I have and do travel alone fairly often. My wife only likes traveling if it’s somewhere she has never been to before, but I gave been trying to get her to go to Africa and she won’t budge. I even threatened to ask a former girlfriend to go along and she told me to go ahead and take her, but she wouldn’t be there when I came home. I told her, “Hmmm, let me think about that.” Needless to say, it did go well after that.


----------



## cdestroyer (Sep 5, 2021)

I think some of yalls got off on the path. travelling alone I think meant like in a car not on a plane. planes cover great distance in a short time unlike driving all day in a car....and I have driven many times alone ten hours at 65mph about 600 miles. boring.


----------



## Nosy Bee-54 (Sep 5, 2021)

cdestroyer said:


> *I think some of yalls got off on the path. travelling alone I think meant like in a car not on a plane. *planes cover great distance in a short time unlike driving all day in a car....and I have driven many times alone ten hours at 65mph about 600 miles. boring.


Oops! Oh! okay! Then no because I don't like road trips. Driving for hours looking at blacktop is not enjoyable. For me, it's planes and cruise ships.


----------



## PamfromTx (Sep 5, 2021)

The last time I travelled alone was in 2015... to my aunt's funeral in Corpus Christi.  It was a long trip and I almost fell asleep driving.  I suddenly felt the loose gravel underneath and knew I was swerving.     I stopped at an Exxon and drank a soda and just rested for a bit.


----------



## squatting dog (Sep 5, 2021)

Well  the last 3 trips I made this month alone were 1800 miles round trip each.  I was solo and not only that, each time I was pulling a trailer of some kind.    I tell you, I wouldn't know how to act if there wasn't some kind of trailer behind me. 
First trip was bringing the motor home and Suzuki down to Florida, while a friend followed my Trailblazer. Then, I drove the  back to Arkansas in the Blazer with a 16' enclosed trailer behind it. . Turned around in Ar. and drove the Dodge truck with another enclosed trailer behind it, Then, drove the Dodge back to Ar with a smaller enclosed trailer hooked to the back. Spun around and drove the Blazer back to Florida with the loader smaller trailer. 
Before I left Arkansas that time however, I loaded my backhoe on my huge trailer and delivered the backhoe to it's new owner. (didn't want to forget how to tow don't you know). 
Now, I can't be sure, but, I may have passed myself somewhere along the line.


----------



## J-Kat (Sep 5, 2021)

Quite often.  For the past ten or so years I have traveled alone (unless you count the dog) to my niece's home for Christmas which is a trip of almost 800 miles one way.  I stop about half way and stay in a motel.  I much prefer to drive since the only time I went by air it was a mess of delays, reschedules, etc. and I did not get to my destination until late Christmas day.  That's the last time I flew and don't plan to again unless I have no choice.  My neighbor is always worried about "a woman traveling alone" but it does not concern me.  I watch my surroundings and am careful about where I go and who I talk to.  I've never had a problem.  I'm thinking seriously of planning an Amtrak trip sometime next year if this crazy virus is under control.


----------



## Leann (Mar 21, 2022)

Heading out on a solo trip to Europe next week. There was a time when my job required frequent domestic and international travel so I became accustomed to traveling alone.


----------



## Alligatorob (Mar 21, 2022)

Just got back from 10 days in Florida, fishing mostly.  I traveled alone, the wife doesn't go on fishing trips.  
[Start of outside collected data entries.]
-- ==== Sys2Proof/Machine/Flags.lean ====
section
/-! DEFINITION. The block's only flag, STATUS.ERR (10_state.md R32; 60_exceptions.md R190). There are no condition codes and no
carry flag. -/

namespace Sys2Proof.Machine

/-- `0` OK: the last command completed, or no command has run since reset (R190). -/
def errOk : BitVec 4 := 0

/-- The code of each error kind (R190). -/
def ErrKind.code : ErrKind → BitVec 4
  | .illegalCommand => 1
  | .badLength => 2
  | .overflow => 3
  | .malformedReply => 4

/-- STATUS as the host reads it: ERR in bits 3:0, zero above (R32). -/
def statusWord (err : BitVec 4) : Word := err.setWidth 32

end Sys2Proof.Machine
end

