-- ==== Sys2Proof/Tests/Slice0.lean ====
section
/-! SUPPORT. Tests: ill-formed terms, command words bit by bit, vectors of 95_test_vectors.md (named by their ids), and for
every statement with hypotheses a witness that meets them (test_meets_<statement>). Expected values are the spec's. -/

namespace Sys2Proof.Tests

open Sys2Proof.Machine

/-- A block with capacity `cap` whose host loaded `bs`. -/
def loaded (cap : Nat) (bs : List Byte) : State :=
  { State.powerOn ⟨cap⟩ with inBuf := cellsFrom 0 bs, len := BitVec.ofNat 16 bs.length }

/-- A block with capacity `cap` whose LEN is `n`, with nothing loaded. -/
def withLen (cap n : Nat) : State := { State.powerOn ⟨cap⟩ with len := BitVec.ofNat 16 n }

/-- The same with the operand register IP_OPT set. -/
def withOpt (s : State) (b : Byte) : State := s.setOperands { s.operands with ipOpt := b }

/-- A block whose OUT holds the datagram of R140's example. -/
def builtDatagram (cap : Nat) : State :=
  { State.powerOn ⟨cap⟩ with outBuf := cellsFrom 0 [0x08, 0x00, 0xF7, 0xFF, 0x00, 0x00, 0x00, 0x00], outLen := 8 }

/-- The datagram D0 and the packet of V-PK-1. -/
def d0 : List Byte := [0x08, 0x00, 0xF7, 0xFF, 0x00, 0x00, 0x00, 0x00]

def packet1 : List Byte :=
  [0x45, 0x00, 0x00, 0x1C, 0x00, 0x00, 0x00, 0x00, 0x40, 0x01, 0x7C, 0xDF,
   0x7F, 0x00, 0x00, 0x01, 0x7F, 0x00, 0x00, 0x01] ++ d0

/-- One field of the state that a command leaves. -/
def after {α : Type} (i : Instr) (s : State) (f : State → α) : Option α := (nextOf (exec i s)).map f

/-! ## Well-formedness refuses ill-formed terms -/

/-- R61: 18 bits of offset. -/
theorem test_offset_of_nineteen_bits_is_ill_formed :
    Transaction.wellFormed (.write32 (2 ^ 18) 0) = false ∧ Transaction.wellFormed (.read32 (2 ^ 18)) = false ∧
    Transaction.wellFormed (.write8 (2 ^ 18) 0) = false ∧ Transaction.wellFormed (.read8 (2 ^ 18)) = false ∧
    HostEvent.wellFormed (.bus (.read8 (2 ^ 18))) = false ∧ Transaction.wellFormed (.read8 (2 ^ 18 - 1)) = true := by decide

/-- R5: `28 <= CAP <= 65535`. -/
theorem test_capacity_out_of_bounds_is_ill_formed :
    Config.wellFormed ⟨27⟩ = false ∧ Config.wellFormed ⟨65536⟩ = false ∧
    Config.wellFormed ⟨28⟩ = true ∧ Config.wellFormed ⟨65535⟩ = true := by decide

/-! ## Command words, from the opcode map of 30_encoding.md R91 -/

theorem test_decode_checksum_words :
    decode 0b00000000000000000000000000000001 = .ok .csum ∧
    decode 0b00000000000000000000000000000010 = .ok .zcfIp ∧
    decode 0b00000000000000000000000000000011 = .ok .zcfIcmp := by decide

theorem test_decode_builder_words :
    decode 0b00000000000000000000000000000100 = .ok .blddg ∧
    decode 0b00000000000000000000000000000101 = .ok .bldpkt := by decide

theorem test_decode_unpack_and_buffer_words :
    decode 0b00000000000000000000000000000110 = .ok .decode ∧
    decode 0b00000000000000000000000000000111 = .ok .move := by decide

/-- R92, R93: by name. -/
theorem test_decode_rejects :
    decode 0x00000000 = .error .reservedOpcode ∧ decode 0x00000008 = .error .reservedOpcode ∧
    decode 0x000000FF = .error .reservedOpcode ∧ decode 0x00000101 = .error .reservedField ∧
    decode 0x80000006 = .error .reservedField := by decide

theorem test_table_words :
    decodeTableWord 32 0x1 = some .csum ∧ decodeTableWord 32 0x7 = some .move ∧ decodeTableWord 8 0x6 = some .decode ∧
    decodeTableWord 32 0x8 = none ∧ decodeTableWord 32 0x100000001 = none := by decide

/-- The host's placing of a word: the next step runs it. -/
theorem test_fetch_word_runs_csum_from_reset :
    (nextOf (step (State.reset.withFetchWord 32 1))).map (fun s => (s.csumRes, s.err, s.pending, s.responses)) =
      some (0xFFFF, 0, [], [.ok]) := by decide

/-! ## CSUM -/

/-- V-CS-6: an odd length. -/
theorem test_csum_odd : after .csum (loaded 2048 [0x12, 0x34, 0x56]) (fun s => (s.csumRes, s.err)) = some (0x97CB, 0) := by
  decide

/-- V-CS-10: two fold steps. -/
theorem test_csum_two_folds :
    after .csum (loaded 2048 [0xFF, 0xFF, 0xFF, 0xFF, 0x00, 0x01]) State.csumRes = some 0xFFFE := by decide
However I did meet various friends and relatives, so not really all alone...


----------



## Gaer (Mar 21, 2022)

I always travel alone.  
When my 2nd husband was alive, we went places together and that was so much fun!
Otherwise, I've always been alone.


----------



## RFW (Mar 22, 2022)

I rarely travel alone. When I get an urge, I ask around. If no one wants to come with, I just don't go. They also have to be like-minded. A trip alone is a trip wasted, in my opinion. It's nice when someone has your back and you theirs. Especially when I get to places where I don't speak the language.


----------



## Alligatorob (Mar 22, 2022)

RFW said:


> It's nice when someone has your back and you theirs. Especially when I get to places where I don't speak the language.
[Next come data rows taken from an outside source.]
-- ==== Sys2Proof/Machine/Transact.lean ====
section
/-! DEFINITION. One host event: a transaction performed by the rule its key selects, or the reset event
(spec/30_encoding.md R67, 70_reset_and_hazards.md R195, R196, R207). Step.lean only calls this. -/

namespace Sys2Proof.Machine

open Host

/-- One transaction, complete and atomic (20_memory.md R52): the index advances, then the decoded
instruction runs, or the access error is recorded (60_exceptions.md R174, R175). -/
def perform (t : Transaction) (s : State) : Outcome State Fault Refusal :=
  match decodeBus t with
  | .ok i => exec i s.advance
  | .error _ => .next (s.advance.accessError t)

/-- One event of the host's program. -/
def handle (e : HostEvent) (s : State) : Outcome State Fault Refusal :=
  match e with
  | .bus t => perform t s
  | .reset => .next s.resetEvent
  | .resetDuring _ => .refused .resetInTransaction

/-- The next event of the host's program, taken from its list; with none left the run has ended. -/
def runNext (s : State) : Outcome State Fault Refusal :=
  match s.pending with
  | [] => .fault .endOfRun
  | e :: rest => handle e (s.withPending rest)

/-- A table row's transaction put where `runNext` takes the next event from; a row whose bits are no
transaction (bit 7 of a key) leaves the program as it is. -/
def placeTableWord (s : State) (nbits w : Nat) : State :=
  match tableCode nbits w with
  | some c => s.withPending (.bus c.transaction :: s.pending.tail)
  | none => s

end Sys2Proof.Machine
end

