-- ==== Sys2Proof/Laws/Platform.lean ====
section
/-! SUPPORT. Byte lanes, the bytes of a transfer and window decode: one lemma per definition. -/

namespace Sys2Proof.Machine

open Host

theorem byteLane_getLsbD (w : Word) (j i : Nat) :
    (byteLane w j).getLsbD i = (decide (i < 8) && w.getLsbD (8 * j + i)) := by
  simp [byteLane]

@[simp] theorem le32_length (w : Word) : (le32 w).length = 4 := rfl

theorem le32_getElem (w : Word) (j : Nat) (h : j < 4) : (le32 w)[j]? = some (byteLane w j) := by
  rcases (by omega : j = 0 ∨ j = 1 ∨ j = 2 ∨ j = 3) with rfl | rfl | rfl | rfl <;> rfl

/-- The lanes of a word put together from four bytes are those bytes. -/
theorem byteLane_wordLE (b0 b1 b2 b3 : Byte) :
    le32 (wordLE [b0, b1, b2, b3] 0) = [b0, b1, b2, b3] := by
  simp only [le32, List.cons.injEq, and_true]
  refine ⟨?_, ?_, ?_, ?_⟩ <;> ext i hi <;> interval_cases i <;>
    simp [byteLane, wordLE]

/-- The converse: a word is put together again from its lanes. -/
theorem wordLE_le32 (w : Word) : wordLE (le32 w) 0 = w := by
  ext i hi
  interval_cases i <;> simp [wordLE, le32, byteLane]

theorem transferCells_addrs (base : Nat) (off : BitVec 6) (w : Word) :
    (transferCells base off w).map Prod.fst
      = [base + off.toNat, base + off.toNat + 1, base + off.toNat + 2, base + off.toNat + 3] := rfl

theorem transferCells_bytes (base : Nat) (off : BitVec 6) (w : Word) :
    (transferCells base off w).map Prod.snd = le32 w := rfl

theorem mem_transferCells (base : Nat) (off : BitVec 6) (w : Word) (j : Nat) (b : Byte) :
    (base + off.toNat + j, b) ∈ transferCells base off w ↔ j < 4 ∧ b = byteLane w j := by
  simp only [transferCells, List.mem_map, List.mem_range, Prod.mk.injEq]
  constructor
  · rintro ⟨k, hk, ha, rfl⟩
    have e : k = j := by omega
    subst e
    exact ⟨hk, rfl⟩
  · rintro ⟨hj, rfl⟩
    exact ⟨j, hj, rfl, rfl⟩

/-- An aligned 32-bit write carries its data, and an aligned 32-bit read what it returns. -/
theorem busCells_write (base : Nat) (off : BitVec 6) (v r : Word) (h : off.toNat % 4 = 0) :
    busCells base (.write off 4 v) r = transferCells base off v := by
  simp [busCells, Transaction.sizeAligned, Transaction.size, Transaction.off, Transaction.isWrite,
    Transaction.data, h]

theorem busCells_read (base : Nat) (off : BitVec 6) (r : Word) (h : off.toNat % 4 = 0) :
    busCells base (.read off 4) r = transferCells base off r := by
  simp [busCells, Transaction.sizeAligned, Transaction.size, Transaction.off, Transaction.isWrite, h]

theorem windowOffset_inside {base addr : Nat} (h : base ≤ addr ∧ addr ≤ base + 63) :
    windowOffset base addr = some (BitVec.ofNat 6 (addr - base)) := if_pos h

theorem windowOffset_outside {base addr : Nat} (h : ¬ (base ≤ addr ∧ addr ≤ base + 63)) :
    windowOffset base addr = none := if_neg h

end Sys2Proof.Machine
end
I have traveled for business to many places where English was not the first language.  Most of the trips alone, I actually found that I enjoyed the challenge, met a few more people and learned a few more words than had I been with someone.  It was however intimidating at first, and not something I would have chosen to do, I just had to do it.


----------



## RFW (Mar 22, 2022)

Alligatorob said:


> I have traveled for business to many places where English was not the first language.  Most of the trips alone, I actually found that I enjoyed the challenge, met a few more people and learned a few more words than had I been with someone.  It was however intimidating at first, and not something I would have chosen to do, I just had to do it.


Certainly not me. I don't like to be challenged.


----------



## CinnamonSugar (Mar 25, 2022)

I love traveling by myself.  When I did travel nursing, I drove from Seattle back to GA via southwest to gulf coast. I was able to visit my sister and her husband for lunch in Arizona, and also got to go to my Daddy’s hometown in Louisiana (happened to be the day for their version of Marci Gras—great fun watching the parade and meeting ppl) and stopped off in  Monroeville, Alabama, the real-life town that was the setting for H Lee’s “To Kill a Mockingbird” (one of my all-time fave books).  

I enjoy planning but also being able to be flexible with my itinerary.

I love watching the different terrains in various states and describing them on my FB page.

Now traveling outside the US, (especially non-English -speaking counties) it would be a different story.


----------



## Timewise 60+ (Mar 25, 2022)

From 2000 until 2016 when I retired, I traveled internationally quite often for business purposes.  I traveled all over including Japan, China, Sweden, England, Germany, Argentina, Brazil, Mexico, etc. etc.   I was always on my own, although I met associates from our company in each place that I traveled.   I have very little opportunities to see the country, except in Japan.  I enjoyed the travel and the work, but I do not miss it now that I am retired.  I would like to share some of these places with my wife, but the world has been so messed up, that we have decided not to travel outside of the USA until things get much better.


----------



## Alligatorob (Mar 25, 2022)

My most memorable trip alone was to Budapest.  It was not long after the wall came down and things were in transitional chaos.  I arrived by train from Vienna and was greeted by a confusing mob at the station.  Fortunately the people I was going to meet with had someone there with a placard and my name on it.  

Seems there was a taxi drivers strike and they were out in force to make sure no vehicles could get around.  Lots of road blocks and tires being slitted.  The guy I met helped figure out how to get to the meeting I was there to attend and to my hotel.  I was there a couple of days and things just got worse.  I was supposed to fly out, but there was no transit to the airport.  

The hotel arranged for a strike braker taxi.  He picked me up in the basement of a nearby building and we made our way through a real maze of back alleys to avoid the road blocks and angry crowds.  

After a hour or so he pulled into an abandoned sports field and indicated that we had to get out and walk.  He spoke no English and I no Hungarian, he tried speaking to me in German, but that was no better.  

I could not see an alternative so I got out with him and began walking through an abandoned field, not another person in sight.  I figured I was going to get robbed or worse...  He did help carry my luggage.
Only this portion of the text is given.